January 25th, 2010 by Collin Canright | No Comments | Filed in Business, Technology

Social media marketing takes the next step in 2010, from the next new thing to a powertool in the integrated marketer’s toolbox, for both business-to-business and consumer marketing, as reported last week in major marketing and technology media articles and blog posts.

Optimism, accountability, social media top trends

BtoB Magazine reports “cautious optimism,” especially over ad budget increases, and the “integration of social media as a marketing tool” as top trends in 2010.

Study Finds Marketers Embracing Social Media Marketing In A Big Way

TechCrunch reports on an Alterian study showing that “66 percent of respondents will be investing in social media marketing (SMM) in 2010.”

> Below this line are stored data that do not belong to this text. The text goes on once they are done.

/-- Major opcode 0x73. -/
noncomputable def decodeSystem (w : BitVec 32) : Except DecodeError Instr :=
  if w == 0x00000073#32 then .ok (.ecall) else
  if w == 0x00100073#32 then .ok (.ebreak) else
  if w == 0x10200073#32 then .ok (.sret) else
  if w == 0x30200073#32 then .ok (.mret) else
  if w == 0x10500073#32 then .ok (.wfi) else
  if f3 w == 0 && f7 w == 9 && rdF w == 0#5 then .ok (.sfenceVma (rs1F w) (rs2F w)) else
  if f3 w == 0 && f7 w == 17 && rdF w == 0#5 then .ok (.hfenceVvma (rs1F w) (rs2F w)) else
  if f3 w == 0 && f7 w == 49 && rdF w == 0#5 then .ok (.hfenceGvma (rs1F w) (rs2F w)) else
  if f3 w == 4 && f7 w == 48 && rs2F w == 0#5 then .ok (.hlvB (rdF w) (rs1F w)) else
  if f3 w == 4 && f7 w == 48 && rs2F w == 1#5 then .ok (.hlvBu (rdF w) (rs1F w)) else
  if f3 w == 4 && f7 w == 50 && rs2F w == 0#5 then .ok (.hlvH (rdF w) (rs1F w)) else
  if f3 w == 4 && f7 w == 50 && rs2F w == 1#5 then .ok (.hlvHu (rdF w) (rs1F w)) else
  if f3 w == 4 && f7 w == 50 && rs2F w == 3#5 then .ok (.hlvxHu (rdF w) (rs1F w)) else
  if f3 w == 4 && f7 w == 52 && rs2F w == 0#5 then .ok (.hlvW (rdF w) (rs1F w)) else
  if f3 w == 4 && f7 w == 52 && rs2F w == 1#5 then .ok (.hlvWu (rdF w) (rs1F w)) else
  if f3 w == 4 && f7 w == 52 && rs2F w == 3#5 then .ok (.hlvxWu (rdF w) (rs1F w)) else
  if f3 w == 4 && f7 w == 54 && rs2F w == 0#5 then .ok (.hlvD (rdF w) (rs1F w)) else
  if f3 w == 4 && f7 w == 49 && rdF w == 0#5 then .ok (.hsvB (rs1F w) (rs2F w)) else
  if f3 w == 4 && f7 w == 51 && rdF w == 0#5 then .ok (.hsvH (rs1F w) (rs2F w)) else
  if f3 w == 4 && f7 w == 53 && rdF w == 0#5 then .ok (.hsvW (rs1F w) (rs2F w)) else
  if f3 w == 4 && f7 w == 55 && rdF w == 0#5 then .ok (.hsvD (rs1F w) (rs2F w)) else
  if f3 w == 1 then .ok (.csrrw (rdF w) (rs1F w) (immI w)) else
  if f3 w == 2 then .ok (.csrrs (rdF w) (rs1F w) (immI w)) else
  if f3 w == 3 then .ok (.csrrc (rdF w) (rs1F w) (immI w)) else
  if f3 w == 5 then .ok (.csrrwi (rdF w) (rs1F w) (immI w)) else
  if f3 w == 6 then .ok (.csrrsi (rdF w) (rs1F w) (immI w)) else
  if f3 w == 7 then .ok (.csrrci (rdF w) (rs1F w) (immI w)) else
  .error .reservedFields
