section Net
/-- The new value of an RMW: integer operations wrap at the access width; an f32 add is one RNE addition (04 R104; 09 R228). -/
def rmwVal (o : Rmw) (n : Nat) (old v cmp : DWord) : DWord :=
  match o with
  | .fadd => dw (fAdd fmtF32 0 false (old.toNat % 2 ^ 32) (v.toNat % 2 ^ 32)).1
  | o => dw (rmwInt o n old.toNat v.toNat cmp.toNat)
/-- A 32-bit store of an identity to a slot's seteipnum_le page (12 R278; 14 R308): other offsets and sizes are ignored, and so
is a message to a slot that is EMPTY or EXITED. -/
def imsicStore (s : State) (tile slot file : Nat) (ident : Nat) : State :=
  let k := hartKey tile slot; let h := hartAt s k
  if h.run == .empty || h.run == .exited || ident = 0 || ident > 63 then s
  else setHart s k (if file = 0 then { h with irqS := { h.irqS with eip := h.irqS.eip ||| (1 <<< ident) } }
                    else { h with irqG := { h.irqG with eip := h.irqG.eip ||| (1 <<< ident) } })
/-- A write to a partition control page: PCOH.LEASE, where 0 stores 1 (14 R310); other offsets are ignored. -/
def ctlStore (s : State) (o n : Nat) (v : DWord) : State :=
  if o % 4096 = 0 && (n == 4 || n == 8) then
    modPart s (o / 4096) (fun p => { p with lease := max 1 (bitsOf v 0 14) }) else s
/-- A write from a compute core to an S word, or a copy to it, drops the core's own cached copies of its lines (14 R327). -/
def dropCopies (s : State) (tile : Nat) (l : Loc) (n : Nat) : State :=
  match l with
  | .mem a => modMem s (fun m => { m with copies := m.copies.filter (fun c =>
      !(c.holder / 16 == tile && decide (a / 64 ≤ c.line ∧ c.line ≤ (a + n - 1) / 64))) })
  | _ => s
/-- A write to an S word that enters home order drops its core's copies again: one filled while it travelled holds the old word (04 R101;
14 R318). -/
def entered (s : State) (r : Req) : State := if r.mode == 1 then dropCopies s r.src r.loc r.size else s
/-- A tasklet's loads that have not returned: its later stores wait at their homes for them (01 R36; 04 R102). -/
def loadsOpen (s : State) (k : Nat) : Bool := (hartAt s k).loads.any (fun p => p.value.isNone)
/-- A posted write that found its granule poisoned performed nothing, and its agent is told (15 R342). -/
def postedFault (s : State) (r : Req) (bad : Bool) : State := if bad then lateFault s r.agent r.va else s
/-- Performs one write at its home (R103): false while it is held. A far write leaves for its port (18 R396). A packet that a router's
record drops is gone (15 R336). -/
def performReq (s : State) (r : Req) : State × Bool :=
  if loadsOpen s r.agent then (s, false)
  else match r.loc with
  | .far pkg _ =>
    let e := tget {} s.hub.far pkg
    (modMem s (fun m => { m with farOut := m.farOut ++ [{ req := r, port := e.port, part := e.part }] }), true)
  | .irq o =>
    (if o % 4096 = 0 && r.size == 4 then imsicStore s (field o 20 8) (field o 13 7) (field o 12 1) (bitsOf r.data 0 32) else s, true)
  | .ctl o => (ctlStore s o r.size r.data, true)
  | l =>
    if (packetRoute s r).isNone then (s, true)
    else match r.red with
    | none => (match homeWriteN s r.agent l r.size r.data with
      | (t, true) => (entered (postedFault t r (poisoned s l r.size)) r, true)
      | (s, false) => (s, false))
    | some o =>
      if heldWrite s r.agent l r.size then (s, false)
      else match homeWriteN s r.agent l r.size (rmwVal o r.size (readLoc s.mem l r.size) r.data 0) with
        | (t, true) => (count (entered (postedFault t r (poisoned s l r.size)) r) 3 (homeTile l) 0 2 1, true)
        | (s, false) => (s, false)
/-- A CXL function as an agent (04 R111). -/
def hostAgent (k : Nat) : Bool := decide (0x200000 ≤ k ∧ k < 0x300000)
/-- Whether a write must follow one of those that left before it: any to a word of its own by its agent, or one that its agent's acquires
obtained (14 R318; 04 R99, R103), and any earlier one of its own CXL function (04 R111). Writes that nothing orders do not wait for each
other, so that a queued remote update holds back no other agent's store (13 R303). -/
def behind (l : List Req) (r : Req) : Bool :=
  let w := wordSpan r.loc r.size
  l.any (fun q => !q.read && ((hostAgent r.agent && q.agent == r.agent) ||
    ((q.agent == r.agent || q.covers.contains r.agent) && overlaps q.loc q.size w.1 w.2)))
/-- One travelling write, where those that pass `p` are performed: the state, the writes that stay, and whether all that passed have
gone. Remote updates wait for their update units (13 R303), set-full writes for their slots, and a CXL.mem read for its own turn. -/
def flushOne (p : Req → Bool) (a : State × List Req × Bool) (r : Req) : State × List Req × Bool :=
  if !p r then (a.1, a.2.1 ++ [r], a.2.2)
  else if r.red.isSome || r.full || r.read || behind a.2.1 r then (a.1, a.2.1 ++ [r], false)
  else (match performReq a.1 r with
    | (s, true) => (s, a.2)
    | (s, false) => (s, a.2.1 ++ [r], false))
/-- Performs, in order, the travelling writes that pass `p`, but for those that are held and those behind one that stays. -/
def flushIf (p : Req → Bool) (s : State) : State × Bool :=
  let a := s.mem.net.foldl (flushOne p) (s, [], true)
  (modMem a.1 (fun m => { m with net := a.2.1 }), a.2.2)
/-- A write of an agent, or one that its acquires have obtained while it was held: what its releases cover (04 R100, R105). -/
def coveredBy (k : Nat) (r : Req) : Bool := r.agent == k || r.covers.contains k
/-- Brings every write that an agent's release covers into home order (R105, R173); false while one is held, waits for its update unit,
or is a far write not acknowledged. -/
def flushAgent (s : State) (k : Nat) : State × Bool :=
  let (s, ok) := flushIf (coveredBy k) s
  (s, ok && !s.mem.farOut.any (fun f => coveredBy k f.req))
/-- Brings an agent's writes to the words of a span into home order (R318). -/
def flushWord (s : State) (k : Nat) (l : Loc) (n : Nat) : State × Bool :=
  let w := wordSpan l n
  flushIf (fun r => r.agent == k && overlaps r.loc r.size w.1 w.2) s
/-- A release of core scope by an agent, which waits for nothing, covers its earlier writes and those it obtained (04 R97, R99). -/
def markReleased (s : State) (k : Nat) : State :=
  let mark := fun (r : Req) => if coveredBy k r then { r with released := true } else r
  modMem s (fun m => { m with net := m.net.map mark, farOut := m.farOut.map (fun f => { f with req := mark f.req }) })
/-- What an acquire obtains of the releases of core or workgroup scope by the agents of its tile (04 R97, R99): the writes they covered
enter home order, and those that cannot yet are the acquiring agent's to wait for from then on. -/
def obtainTile (s : State) (t k : Nat) : State :=
  let mark := fun (r : Req) => if r.src == t && r.released && !coveredBy k r then { r with covers := k :: r.covers } else r
  modMem (flushIf (fun r => r.src == t && r.released) s).1 (fun m => { m with
    net := m.net.map mark, farOut := m.farOut.map (fun f => { f with req := mark f.req }) })
/-- A write that an agent's acquires have obtained has not reached the span: the agent's access must not overtake it (04 R99, R101). -/
def peerPending (s : State) (k : Nat) (l : Loc) (n : Nat) : Bool :=
  s.mem.net.any (fun r => r.agent != k && r.covers.contains k && overlaps r.loc r.size l n)
/-- An agent's access to a span does not come back yet: it must not overtake a write that its acquires obtained, or a record drops its
packet. -/
def unanswered (s : State) (k : Nat) (l : Loc) (n : Nat) : Bool :=
  peerPending s k l n || dropped s (hartAt s k).actsFor (hartAt s k).tile l
/-- Whether an agent has writes that have not entered home order. -/
def hasWrites (s : State) (k : Nat) : Bool :=
  s.mem.net.any (fun r => r.agent == k) || s.mem.farOut.any (fun f => f.req.agent == k)
/-- Whether a release of an agent would have to wait (R105). -/
def mustWait (s : State) (k : Nat) : Bool :=
  s.mem.net.any (coveredBy k) || s.mem.farOut.any (fun f => coveredBy k f.req)
/-- An access of an agent to a span would be held: by what holds the place, by a write it must not overtake, by a route that drops it, or by
the agent's own writes to the words (14 R318). -/
def placeBlocked (s : State) (k : Nat) (l : Loc) (n : Nat) (write : Bool) : Bool :=
  let w := wordSpan l n
  (if write then heldWrite s k l n else heldRead s l n) || unanswered s k l n ||
    s.mem.net.any (fun r => r.agent == k && overlaps r.loc r.size w.1 w.2)
/-- A write of an agent as it leaves its tile. -/
def newReq (s : State) (k : Nat) (l : Loc) (mode n : Nat) (v : DWord) : Req :=
  let h := hartAt s k
  { agent := k, loc := l, size := n, data := v, lkey := h.lkey, pid := h.actsFor, mode := mode, src := h.tile,
    hub := hubChannel s h.actsFor h.tile l }
end Net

2010: Marketers Get Serious About Social Media

Forbes columnist Jeremiah Owyang opines that “senior marketers must have a plan for social marketing” as consumer adoption grows and CMOs get organized around social media–“get over the cool factor” and relate to customers.

The New Social Gurus

Adweek reports that “big brands are on the hunt for help in figuring out their approaches to connecting with consumers on Facebook, providing service on Twitter and instituting internal social media guidelines.” Are the new experts up to the task?

Spending on custom content expected to increase this year

BtoB Magazine reports on an Junta42 study showing that spending on “custom content,” the lifeblood of social media marketing, is set to increase in 2010, with marketers surveyed planning to allocate some 33% of their overall budget to custom content.